## Prompt
Give back only the lines in the records below from the one with "theorem Still.refl (c" to the one with "theorem Still.trans (h", both inclusive, word for word.

[Collected data entries]
theorem Calm.still (h : Calm c d) : Still c d :=
  ⟨h.like.free, h.like.receiver, h.like.finishing, h.like.desc, h.ready, h.block⟩
theorem Calm.near (h : Calm c d) : Near c d := ⟨h.like.peer, h.like.sub, h.like.limit, h.ready, h.block, h.left,
    h.owner⟩
theorem Still.refl (c : Chip) : Still c c := (Calm.refl c).still
theorem Near.refl (c : Chip) : Near c c := (Calm.refl c).near
theorem Still.trans (h : Still c d) (k : Still d e) : Still c e :=
  ⟨k.free.trans h.free, k.receiver.trans h.receiver, k.finishing.trans h.finishing, fun i => (k.desc i).trans
      (h.desc i),
    k.ready.trans h.ready, k.block.trans h.block⟩
theorem Near.trans (h : Near c d) (k : Near d e) : Near c e :=
  ⟨fun i => (k.peer i).trans (h.peer i), fun i => (k.sub i).trans (h.sub i), k.limit.trans h.limit,
    k.ready.trans h.ready, k.block.trans h.block, k.left.trans h.left, fun m p x => h.owner m p (k.owner m p x)⟩
theorem on_eq (h : d.control.block = c.control.block) (u : BlockUnit) : d.on u = c.on u := by unfold on; rw [h]
theorem linkUp_eq (h1 : d.pins.linkReady = c.pins.linkReady) (h2 : d.control.block = c.control.block) :
    d.linkUp = c.linkUp := by unfold linkUp on; rw [h1, h2]
theorem Still.up (h : Still c d) : d.linkUp = c.linkUp := linkUp_eq h.ready h.block
theorem Near.up (h : Near c d) : d.linkUp = c.linkUp := linkUp_eq h.ready h.block

theorem descBlocks_map {x y : Option Descriptor} (h : x.map Descriptor.blocks = y.map Descriptor.blocks) :
    descBlocks x = descBlocks y := by
  cases x <;> cases y <;> simp_all [descBlocks]
theorem Still.held (h : Still c d) (b : Fin 48) : d.link.held b = c.link.held b := by
  unfold Link.held
  rw [h.free, h.receiver, h.finishing]
  have h1 : ∀ k : Fin 16, descBlocks d.link.desc[k] = descBlocks c.link.desc[k] := fun k => descBlocks_map (h.desc k)
  simp only [h1]
theorem Parts.still {x : List (Fin 48)} (p : Parts x c) (h : Still c d) : Parts x d :=
    fun b => by rw [h.held]; exact p b
theorem Rx.still (p : Rx c) (h : Still c d) : Rx d := fun hu => by
  rw [h.receiver, h.finishing]; exact p (h.up ▸ hu)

## Answer section
theorem Still.refl (c : Chip) : Still c c := (Calm.refl c).still
theorem Near.refl (c : Chip) : Near c c := (Calm.refl c).near
theorem Still.trans (h : Still c d) (k : Still d e) : Still c e :=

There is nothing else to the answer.